On Monday, Russell got the sober answer. Under its family-ownership structure, the Russell company would not survive the death of its most prominent member. Estate and other taxes would kill it.
Shortly thereafter, Russell changed the ownership of the company, instituting an employee stock-ownership plan. Employees now own about 40 percent of the company, with Russell holding the remaining stake.
In a deal announced today, the Russell company will be reshaped again. It is being sold to Northwestern Mutual Life Insurance, likely for more than $1 billion.
Rumors of the deal circulated late last week, but Russell and Northwestern did not sign final documents until yesterday afternoon. Top officials from Milwaukee-based Northwestern, including President James Ericson, did not arrive in Tacoma until yesterday. The formal announcement was made this morning.
"We are happy to have found such a strategic fit," said Ericson. This is only the second acquisition made by Northwestern since buying regional investment bank Robert W. Baird & Co. in 1982.
Russell officials were equally optimistic about the deal.
"We like Northwestern's people, its values and its company culture - all very much like ours," George Russell said. "The combination of these two companies creates a new financial force in America, and even globally."
A definitive agreement was announced today. Formal closing of the transaction is expected in about six months. The deal is important for Russell on several fronts.
This is a high point for the company. While estate taxes and other family-company concerns have driven the desire to sell, Russell is selling when his company is in top condition. Russell is able to command a high price and had the negotiating room to ensure that the company stays in Tacoma with current management.
Over the years, Russell has built a worldwide reputation that grew from its consulting work with some of the largest companies and institutions around the globe. It estimates that it advises clients with assets totaling $1 trillion.
In recent years, it has taken that strong base in the institutional market and gradually spread into the retail market, using its unique "manager of managers" concept to move into money management and mutual funds for individual and small- to medium-size companies.
But going much further is an expensive proposition. The deal with Northwestern Mutual, the nation's fourth-largest mutual insurer
with assets of $71 billion, provides Russell with the financial clout it needs to move forward.
Russell has signed a number of strategic alliances over the past year as it has tried to broaden its reach. But it needed deep pockets to make its goals a reality.
Both companies are closely held. Neither would reveal any dollar figure for the purchase.
But companies such as Russell have been increasing in value rapidly over the past few years. A rival company, SEI Investments, is publicly traded. The market values it at about $1.3 billion, or more than four times SEI's 1997 revenue of $293 million.

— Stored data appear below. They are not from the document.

-- ==== Sys2Proof/Machine/System.lean ====
section
/-! DEFINITION. Traps (R320), opcode 0x3E but for `preempt` and `abort` (R324), the counters and the Burnisher (R392 to R394), trace
and Stylus (R395 to R397). -/

namespace Sys2Proof.Machine

/-! Traps. -/

/-- TRAP (R320): the commit is to be diverted into the tenancy's trap block. -/
def execTrap (f : FireMode) (n : BitVec 8) (s : State) : Next :=
  onFire f s (fun _ _ => s) (fun _ => s) fun w =>
    match ctxAt s w.ctx with
    | none => s
    | some x =>
      if (x.th || x.divert.isSome) && !passed w.waive 0x242 then fireFault s w 0x242 (fireInfo w)
      else if csrBits s (0x480 + x.ten) 0 0 = 0 && !passed w.waive 0x241 then fireFault s w 0x241 (fireInfo w)
      else setCtx s w.ctx { x with divert := some (.trap n) }

/-- TRET (R320): the commit is to go back to where the trapped block entry was going. -/
def execTret (f : FireMode) (s : State) : Next :=
  onFire f s (fun _ _ => s) (fun _ => s) fun w =>
    match ctxAt s w.ctx with
    | none => s
    | some x =>
      if (!x.th || x.divert.isSome) && !passed w.waive 0x243 then fireFault s w 0x243 (fireInfo w)
      else setCtx s w.ctx { x with divert := some .tret }

/-! Stops and marks. -/

/-- NOP (R324). -/
def execNop (f : FireMode) (s : State) : Next := onFire f s (fun _ _ => s) (fun _ => s) fun _ => s

/-- The tokens of a stopped context, waiting or parked, ordered by instruction, port and ITER (R396). -/
def stopTokens (x : Ctx) : List Token :=
  let parked := x.parked.filterMap fun w => match w with
    | .event (.tokenArrival _ t) => some t
    | _ => none
  let key := fun (t : Token) => (t.inst % 128 * 4 + portCode t.port) * 65536 + t.iter % 65536
  (ctxWaiting x ++ parked).mergeSort fun t u => decide (key t ≤ key u)

/-- The Stop Dump of a context (R396): a 16-byte count, then one item of 16 bytes for each token, at most 4,095. -/
def stopDump (s : State) (c : Nat) : State :=
  match ctxAt s c with
  | none => s
  | some x =>
    if csrBits s 0x3F4 0 0 = 0 then s
    else
      let l := (stopTokens x).take 4095
      let pa := csrBits s 0x3F4 47 16 * 65536
      let bs := leBytes 16 l.length ++ l.flatMap fun t =>
        leBytes 8 (tokenDouble x.tag (ctxPlane x) true t) ++ leBytes 8 (t.vals.headD 0).toNat
      hbmFresh (hbmWrite s pa bs) pa bs.length

/-- BRK (R324, R396): a precise stop where the tenancy's BRK bit is set; at resume it goes on as `nop`. -/
def execBrk (f : FireMode) (k : BitVec 10) (s : State) : Next :=
  onFire f s (fun _ _ => s) (fun _ => s) fun w =>
    match ctxAt s w.ctx with
    | none => s
    | some x =>
      if csrBits s 0x0F9 x.ten x.ten = 0 || w.waive == some 0x3C8 then s
      else stopDump (fireFault s w 0x3C8 { fireInfo w with aux := k.zeroExtend 64 }) w.ctx

/-- What `trmk` does with its token: it goes on as it is. -/
def trmkOp : CompOp :=
  { wa := none, wb := .w32, wc := .w32, agree := [.a], ex := .pass, outW := none, outSc := none, elem := fun a _ _ => (a, 0) }
/-- Its token must hold one element (R304). -/
def trmkFault (w : Firing) : Option Nat := if manyElems w && !passed w.waive 0x11B then some 0x11B else none
/-- The mark record of a context whose firings are traced (R395). -/
def markRecord (s : State) (c id v : Nat) : State :=
  match ctxAt s c with
  | none => s
  | some x =>
    if x.frozen.isSome || !traced s x then s
    else traceRecord s (2 ^ 63 + x.tag % 256 * 2 ^ 54 + id * 2 ^ 44 + v % 2 ^ 32) false
/-- TRMK (R324): its token goes on unchanged, and a mark record is written when the Press traces (R395). -/
def execTrmk (f : FireMode) (t : Target) (k : BitVec 10) (s : State) : Next :=
  onFire f s (fun _ _ => s) (nullsUnless trmkFault s f [t]) fun w =>
    match trmkFault w with
    | some c => fireFault s w c (fireInfo w)
    | none => markRecord (compGo trmkOp f [t] s w) w.ctx k.toNat (aFirst f w)

/-! The Stylus (R397). -/

/-- The firings on the path that ends at firing `born`, at most `n`. -/
def stylusPath (n : Nat) (notes : List Note) (born : Nat) : List Note :=
  match n with
  | 0 => []
  | n + 1 =>
    match notes.find? fun x => x.born == born with
    | none => []
    | some x => x :: (if x.root then [] else stylusPath n notes x.parent)

/-- STYLUS (R397): the walk of the firing's critical path is written to the trace buffer. It runs for one cycle per step, and one that starts
in its Press meanwhile is dropped and counted (R398). DESIGN CHOICE (log entry 28). -/
def execStylus (f : FireMode) (k : BitVec 10) (s : State) : Next :=
  onFire f s (fun _ _ => s) (fun _ => s) fun w =>
    match ctxAt s w.ctx with
    | none => s
    | some x =>
      let me : Note := { born := w.born, inst := w.inst, iter := w.iter, last := w.last, parent := lastBorn w, wait := w.wait,
                         root := (operands w).isEmpty }
      let path := me :: (if me.root then [] else stylusPath 63 x.notes me.parent)
      if cycleNow s < (pressAt s x.press).stylus then devCount s 0x209 1
      else path.foldl (fun s n =>
        traceRecord s (3 * 2 ^ 62 + x.tag % 256 * 2 ^ 54 + n.inst % 128 * 2 ^ 47 + n.iter % 65536 * 2 ^ 31 + portCode n.last * 2 ^ 29 +
          (if n.wait < 524288 then n.wait else 524287) * 2 ^ 10 + k.toNat) false)
        (modPress s x.press fun r => { r with stylus := cycleNow s + path.length })

/-! Counters. -/

/-- Whether an event number is one of the device's (R324). -/
def devEvent (e : Nat) : Bool := decide (0x200 ≤ e)
/-- Whether the table of R392 lists an event. -/
def eventListed (e : Nat) : Bool := decide (e ≤ 0x008) || (decide (0x200 ≤ e) && decide (e ≤ 0x20A))
/-- Whether an event is a gauge (R392). -/
def isGauge (e : Nat) : Bool := e == 0x203 || e == 0x204
/-- Where the total of a device event stands (R393). -/
def devTotalAt (s : State) (e : Nat) : Nat := csrBits s 0x3F0 47 16 * 65536 + 0x10000 + 8 * (e - 0x200)
/-- Where a tenancy's total of a context event stands (R393). -/
def tenTotalAt (s : State) (n e : Nat) : Nat := csrBits s 0x3F0 47 16 * 65536 + 0x1000 * n + 8 * e
/-- Whether a context is a supervisor context (R305). -/
def supervisor (s : State) (x : Ctx) : Bool := csrBits s 0x0F8 x.ten x.ten == 1

/-- Total and live count of an event together (R324, R393). -/
def eventTotal (s : State) (x : Ctx) (e : Nat) : Nat :=
  if !eventListed e then 0
  else if devEvent e then
    let live := tabGet (fun _ => 0) s.devCounts e
    let total := if csrBits s 0x3F0 0 0 = 1 then hbmDbl s (devTotalAt s e) else 0
    if isGauge e then max total live else (total + live) % 2 ^ 64
  else (tabGet (fun _ => 0) x.totals e + tabGet (fun _ => 0) x.counts e) % 2 ^ 64

/-- CTR_RD (R324, R393). -/
def execCtrRd (f : FireMode) (t : Target) (e : BitVec 10) (s : State) : Next :=
  onFire f s (fun _ _ => s) (fun _ => s) fun w =>
    match ctxAt s w.ctx with
    | none => s
    | some x =>
      if devEvent e.toNat && !supervisor s x && !passed w.waive 0x3C4 then fireFault s w 0x3C4 (fireInfo w)
      else sendPlain s f [t] w fun n =>
        freshToken 0 (List.replicate n (BitVec.ofNat 64 (eventTotal s x e.toNat))) .w64 false (inputBits w)

/-- CTR_CLR (R324, R394): live count and total read 0. -/
def execCtrClr (f : FireMode) (e : BitVec 10) (s : State) : Next :=
  onFire f s (fun _ _ => s) (fun _ => s) fun w =>
    match ctxAt s w.ctx with
    | none => s
    | some x =>
      let n := e.toNat
      if devEvent n && !supervisor s x && !passed w.waive 0x3C4 then fireFault s w 0x3C4 (fireInfo w)
      else if !eventListed n then s
      else if devEvent n then
        let s1 := { s with devCounts := tabDrop s.devCounts n }
        if csrBits s 0x3F0 0 0 = 1 then hbmPutDbl s1 (devTotalAt s n) 0 else s1
      else setCtx s w.ctx { x with counts := tabDrop x.counts n, totals := tabDrop x.totals n }

/-- COUNTER_SWEEP (R393): the live count goes into the total, in one step; while V = 0 no sweep is made. -/
def execCounterSweep (c e : Nat) (s : State) : Next :=
  .next (
    if csrBits s 0x3F0 0 0 = 0 ∨ !eventListed e then s
    else if devEvent e then
      let live := tabGet (fun _ => 0) s.devCounts e
      let old := hbmDbl s (devTotalAt s e)
      hbmPutDbl { s with devCounts := tabDrop s.devCounts e } (devTotalAt s e) (if isGauge e then max old live else (old + live) % 2 ^ 64)
    else match ctxAt s c with
      | none => s
      | some x =>
        let live := tabGet (fun _ => 0) x.counts e
        setCtx s c { x with counts := tabDrop x.counts e,
                            totals := tabSet (fun _ => 0) x.totals e ((tabGet (fun _ => 0) x.totals e + live) % 2 ^ 64) })

/-- The counts of a context added to its tenancy's totals when it ends (R390, R393). -/
def addCounts (s : State) (x : Ctx) : State :=
  if csrBits s 0x3F0 0 0 = 0 then s
  else (List.range 9).foldl (fun s e =>
    let n := eventTotal s x e
    if n = 0 then s else hbmPutDbl s (tenTotalAt s x.ten e) ((hbmDbl s (tenTotalAt s x.ten e) + n) % 2 ^ 64)) s

/-- MONITOR_LIMIT_CROSS (R394, R399): the readings; an event each time one rises above its limit. -/
def execMonitorLimitCross (power temp : BitVec 16) (s : State) : Next :=
  .next (
    let p0 := csrBits s 0x3F5 47 32
    let t0 := csrBits s 0x3F5 15 0
    let pl := csrBits s 0x3F6 47 32
    let tl := csrBits s 0x3F6 15 0
    let s1 := csrPoke (csrPoke s 0x3F5 47 32 power.toNat) 0x3F5 15 0 temp.toNat
    let n := (if p0 ≤ pl ∧ pl < power.toNat then 1 else 0) + (if t0 ≤ tl ∧ tl < temp.toNat then 1 else 0)
    (List.range n).foldl (fun s _ =>
      pfEvent (devCount s 0x20A 1) { recOf 0x3E2 with aux := power.toNat * 2 ^ 32 + temp.toNat }) s1)

/-- TRACE_RESTART (R395): COUNT clears, and the buffer is written from its start. -/
def execTraceRestart (s : State) : Next := .next { csrPoke s 0x3F2 31 0 0 with traceLast := none }

end Sys2Proof.Machine
end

Using a measure of four times revenue, the deal for Russell would be valued at about $1.2 billion.
George Russell decided several months ago to sell the company, mostly because estate and other taxes still would create a serious crisis for the company if something were to happen to him and his wife.
The investment-banking firm Goldman, Sachs & Co. was hired in April to help explore options, which included taking the company public. Once the company was put on the block, the list of possible suitors became large, ranging from eventual winner Northwestern to the Royal Bank of Canada and Societe Generale.
That's because the Russell company is a highly regarded organization in the rarefied world of pensions and investments. It is probably better known in Tokyo, London and New York than it is here in Washington state.
The company was founded 62 years ago by the grandfather of Chairman George Russell. It oversees about $42 billion in assets directly, and is adviser to the pension funds of AT&T, General Motors and Hitachi among its 1,500 customers in 25 countries.
The company also compiles stock indexes such as the Russell 2000, which has become a benchmark for small companies.
Russell had $305 million in revenue last year. The company has about 1,400 employees.
One of the key reasons for the deal with Northwestern is George Russell's desire to stay in Tacoma and keep his management team and employees together. The company will continue to be headquartered in Tacoma.
The fit with Northwestern is a good one; neither company is in the other's business. The deal also continues a recent trend in the financial-services industry of greater consolidation.
A key merger to watch in understanding the Russell deal is the agreement earlier this year between banking giant Citicorp and brokerage and insurer Travelers Group. The planned $76.4 billion Citicorp-Travelers merger would form the nation's largest financial-services company. It shows the clout of insurance companies and their desire to broaden their financial offerings.
Based in Milwaukee, Northwestern Mutual's slogan is "the quiet company," reflecting its conservative culture. That culture also was considered a good fit for Russell.